Message par Onagre »

Ce matin là Onagre prenait son petit déjeuner à l'auberge où elle logeait encore pour quelques jours. Malgré l'heure plutôt matinale, le brouhaha des habitués de l'auberge avait déjà commencé, et c'est dans les rires tonitruants à des blagues qui auraient mérité que leurs auteurs se fassent laver la bouche au savon que la femme buvait son thé.

- "Outch... trop chaud" grommela t'elle en se mordant la lèvre.

Elle se dirigea vers une vieille table au fond de la salle, sur laquelle trônaient divers journaux, la plupart passés de date, et autres brochures. Dans ce fouillis elle trouva le livre dont les rumeurs un peu folles de ces derniers jours vantaient les qualités. "Des tas de révélations" avait-elle entendu au détour d'une conversation.

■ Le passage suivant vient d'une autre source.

-- ==== Sys2Proof/Machine/Models.lean ====
section
/-! DEFINITION. Models: registration, residency, invocation, and the steps of jobs (R148 to R182). -/

namespace Sys2Proof.Machine

/-! The model image (R148, R149) -/

/-- `n` bytes of an image as a word of `w` bits. -/
def word (w : Nat) (img : List Byte) (off n : Nat) : BitVec w := BitVec.ofNat w (ofBytes (sub img off n))

/-- Where the tables of an image start: shards, slots, steps, and the end of the steps. -/
structure ImageMap where
  shards : Nat
  slots : Nat
  steps : Nat
  shardAt : Nat := 64
  slotAt : Nat
  stepAt : Nat
  finish : Nat
  deriving DecidableEq, Repr

/-- The layout that the header gives. -/
def imageMap (h : BitVec 512) : ImageMap :=
  let shards := fldN h 8 6
  let slots := fldN h 32 4 + fldN h 36 4
  let steps := fldN h 16 12
  let slotAt := 64 + 16 * shards
  let stepAt := slotAt + ceilDiv (8 * slots) 64 * 64
  { shards := shards, slots := slots, steps := steps, slotAt := slotAt, stepAt := stepAt, finish := stepAt + 32 * steps }

/-- The header's fields are in range. -/
def modelHeaderOk (h : BitVec 512) : Bool :=
  let m := imageMap h
  let len := fldN h 128 32
  fldN h 0 4 == 1 && !bitAt h 5 && !bitAt h 7 && 1 ≤ m.shards && m.shards ≤ 32 && fldN h 14 2 == 0
  && 1 ≤ m.steps && fldN h 28 4 == 0 && 1 ≤ fldN h 36 4 && fldN h 40 24 == 0
  && fldN h 64 40 % 0x10000 == 0 && fldN h 104 24 == 0
  && len % 64 == 0 && len ≤ 0x400000 && m.finish ≤ len && fldN h 160 96 == 0

/-- The shard of an entry, not yet anchored. -/
def shardOf (e : BitVec 128) : Shard := { weightOffset := fld e 0 32, weightBytes := fld e 32 32, work := fld e 64 8 }

/-- A shard entry is in range (R148, R149). -/
def shardEntryOk (e : BitVec 128) : Bool :=
  let x := shardOf e
  x.weightOffset.toNat % 0x10000 == 0 && x.weightBytes.toNat ≤ 0x1000000 && fldN e 72 56 == 0
  && x.weightGranules + x.work.toNat ≤ 256

/-- The shard entries of an image. -/
def shardEntries (img : List Byte) (m : ImageMap) : List (BitVec 128) :=
  (upFrom 0 m.shards).map fun i => word 128 img (m.shardAt + 16 * i) 16
/-- The I/O entries of an image. -/
def slotEntries (img : List Byte) (m : ImageMap) : List (BitVec 64) :=
  (upFrom 0 m.slots).map fun i => word 64 img (m.slotAt + 8 * i) 8
/-- The step entries of an image. -/
def stepEntries (img : List Byte) (m : ImageMap) : List (BitVec 256) :=
  (upFrom 0 m.steps).map fun i => word 256 img (m.stepAt + 32 * i) 32

/-- A step entry is in range, its parameter block inside the image. -/
def stepEntryOk (e : BitVec 256) (m : ImageMap) (len : Nat) : Bool :=
  1 ≤ fldN e 0 4 && fldN e 0 4 ≤ 6 && fldN e 4 4 == 0 && fldN e 8 5 < m.shards && fldN e 13 3 == 0 && fldN e 22 2 == 0
  && fldN e 28 4 == 0 && fldN e 96 32 % 16 == 0 && fldN e 96 32 + 48 ≤ len && fldN e 128 128 == 0

/-- No two ranges of a list meet. -/
def spansApart : List (Nat × Nat) → Bool
  | [] => true
  | a :: t => (t.all fun b => !spansMeet a b) && spansApart t

/-- The padding behind the I/O table is reserved and zero. -/
def paddingZero (img : List Byte) (m : ImageMap) : Bool :=
  (sub img (m.slotAt + 8 * m.slots) (m.stepAt - (m.slotAt + 8 * m.slots))).all fun b => b == 0

/-- Check 2 of R155 on the copied image. -/
def modelImageOk (img : List Byte) : Bool :=
  let h := word 512 img 0 64
  let m := imageMap h
  let shards := shardEntries img m
  modelHeaderOk h && shards.all shardEntryOk
  && spansApart (shards.map fun e => ((shardOf e).weightOffset.toNat, (shardOf e).weightBytes.toNat))
  && (slotEntries img m).all (fun e => fldN e 40 24 == 0) && paddingZero img m
  && (stepEntries img m).all fun e => stepEntryOk e m (fldN h 128 32)

/-- The step that an entry spells, with its parameter block. -/
def stepOf (img : List Byte) (e : BitVec 256) : ModelStep :=
  { kind := fld e 0 4, shard := fld e 8 5, waitCtr := fld e 16 4, waitEn := bitAt e 20, signalEn := bitAt e 21,
    signalCtr := fld e 24 4, waitTarget := fld e 32 32, signalValue := fld e 64 32,
    params := word 384 img (fldN e 96 32) 48 }

/-! Registration (R154, R155) -/

/-- Cut bytes into pieces of the lengths given. -/
def cutPieces : List Nat → List Byte → List (List Byte)
  | [], _ => []
  | n :: t, d => d.take n :: cutPieces t (d.drop n)

/-- The model that a ticket's copy spells: image, I/O headers, weights, then for a calibrated model its input. Anchors
follow the map of the shadow (R154). -/
def modelOf (t : Ticket) (c : Shadow) : Model :=
  let h := word 512 t.data 0 64
  let len := fldN h 128 32
  let img := t.data.take len
  let m := imageMap h
  let heads := (slotEntries img m).zipIdx.map fun e => headerOf (fldN e.1 0 40) (word 512 t.data (len + 64 * e.2) 64)
  let xs := (shardEntries img m).map shardOf
  let rest := t.data.drop (len + 64 * m.slots)
  let ws := cutPieces (xs.map fun x => x.weightBytes.toNat) rest
  let total := (xs.map fun x => x.weightBytes.toNat).foldl (· + ·) 0
  let input := rest.drop total
  let on := c.enabledTiles
  let anchored := xs.zipIdx.map fun x =>
    let l := on.getD ((fldN t.cmd.params 48 5 + x.2) % on.length) 0
    { x.1 with home := l, anchor := (c.physOf l).getD 0, weights := ws.getD x.2 [] }
  let outs := heads.drop (fldN h 32 4)
  let count := (outs.map fun o => o.dim0.toNat * o.rows * o.batch).foldl (· + ·) 0
  let digest := fld h 256 256
  { valid := true, safety := bitAt h 6, rerunOk := bitAt h 4, image := img, shards := anchored, io := heads, inputs := fldN h 32 4,
    steps := (stepEntries img m).map (stepOf img), imageLen := fld h 128 32, weightAddr := fld h 64 40, digest := digest,
    calibration := if bitAt h 6 ∧ m.shards = 1 then
        some { input := input, bands := (upFrom 0 count).map (Config.calibrationBand digest),
               calWaves := Config.calibrationWaves digest } else none }

/-- Hold free frames of one column for a weight copy; `k` numbers the choice. -/
def holdFrames (k : Nat) (b : BitVec 6) (col : Nat) : Nat → Shadow → Option (Shadow × List Nat)
  | 0, c => some (c, [])
  | n + 1, c =>
    match c.freeFrame k col with
    | none => none
    | some f =>
      match holdFrames k b col n { c with frames := tabPut .free c.frames f (.held b) } with
      | none => none
      | some (c, fs) => some (c, f :: fs)

/-- Hold the frames of every shard's weights in its anchor column. -/
def holdModel (k : Nat) (b : BitVec 6) : List Shard → Shadow → Option (Shadow × List Nat)
  | [], c => some (c, [])
  | x :: t, c =>
    match holdFrames k b x.anchor x.weightGranules c with
    | none => none
    | some (c, fs) =>
      match holdModel k b t c with
      | none => none
      | some (c, gs) => some (c, fs ++ gs)

/-- The units of 64 KB of the image pool of 16,384 that hold no model image (R186), ascending. -/
def Shadow.freeUnits (c : Shadow) : List Nat :=
  let taken := c.models.flatMap fun kv => kv.2.units
  (upFrom 0 16384).filter fun u => !taken.contains u

/-- Check 7 of R155: every assigned tile is in the safety basin, and what it holds fits. -/
def safetyFits (c : Shadow) (m : Model) : Bool :=
  let c' := { c with models := tabPut {} c.models 65536 m }
  m.shards.all fun x => c.safetyTile x.home
    && ((c'.models.flatMap fun kv => if kv.2.safety then kv.2.shards.filter fun y => y.home == x.home else []).map fun y =>
        y.weightGranules + y.work.toNat).foldl (· + ·) 0 ≤ 256

/-- Checks 5 to 8 of R155 and the calibration of R450; some free handle is taken. DESIGN CHOICE: the image takes the lowest free
units of the pool. -/
def ruleModelRegister : ConfigRule := fun s t c =>
  let b := t.cmd.berth
  let d := c.berth b
  let m := modelOf t c
  let pages := (m.shards.map fun x => x.weightGranules).foldl (· + ·) 0
  match pickFrom (Config.pick s.free 0) ((upFrom 0 1024).filter fun i => !(tabGet {} c.models (b.toNat * 1024 + i)).valid) with
  | none => .refuse 0x0084 noResult
  | some i =>
    let units := c.freeUnits.take (ceilDiv m.imageLen.toNat 0x10000)
    if 4096 ≤ tabCount (fun _ x => x.valid) c.models || units.length < ceilDiv m.imageLen.toNat 0x10000 then
      .refuse 0x0084 noResult
    else if d.memQuota.toNat < d.memUsed.toNat + pages then .refuse 0x0085 noResult
    else
      match holdModel s.free b m.shards c with
      | none => .refuse 0x0085 noResult
      | some (c', fs) =>
        if m.safety && !safetyFits c m then .refuse 0x0086 noResult
        else if BitVec.ofNat 256 (ofBytes (sha256 (m.shards.flatMap fun x => x.weights))) ≠ m.digest then .refuse 0x0081 noResult
        else if m.calibration.isSome && Config.calibrationFails m.digest then .refuse 0x00F5 noResult
        else
          let c' := { c' with berths := tabPut {} c'.berths b.toNat { d with memUsed := d.memUsed + BitVec.ofNat 24 pages } }
          .pass { c' with models := tabPut {} c'.models (b.toNat * 1024 + i) { m with frames := fs, units := units } } (shortResult [(0, 10, i)])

Curieuse, elle reprit place sur son fauteuil de bois, saisit sa tasse d'une main et commença sa lecture.
Un air amusé se peignait sur sa figure. Ne connaissant pas encore très bien certaines personnalités de l'Ost, il lui paraissait drôle de lire autant de "gentillesses" à leur égard, c'était "gros comme une maison". L'ouvrage était de plus très bien écrit, ce qui rendait sa lecture encore plus croustillante.

A peine eut-elle tourné la troisième page que son regard fut attiré par un mouvement étrange là sur sa table.
Un cafard, gros comme le poing, traversait tranquillement, prenant soin de patauger dans son assiette de gaufres au passage.

En un éclair, juste le temps de pousser un cri écoeuré - BEUHAAAAAEUUURG! - le livre fut brandit et sa couverture épaisse s'abattit à toute valdingue sur la pauvre bête dans un bruit dégoutant de carapace et assiette brisées.

Les rires gras cessèrent un instant. Du bout des doigts, et avec une moue écoeurée, Onagre tendit le bouquin suinteux d'entrailles, de miel et de bouillie de gaufre, à la serveuse qui restait plantée à deux pas de la table, les bras ballants, visiblement très gênée par la présence de l'insecte dans l'établissement, surtout à la vue de tous les clients.

C'est ainsi que cet exemplaire de La Louve de Lordaeron - La vérité sur Aurys de Nor Laedro finit à la place qui lui était destinée : la poubelle.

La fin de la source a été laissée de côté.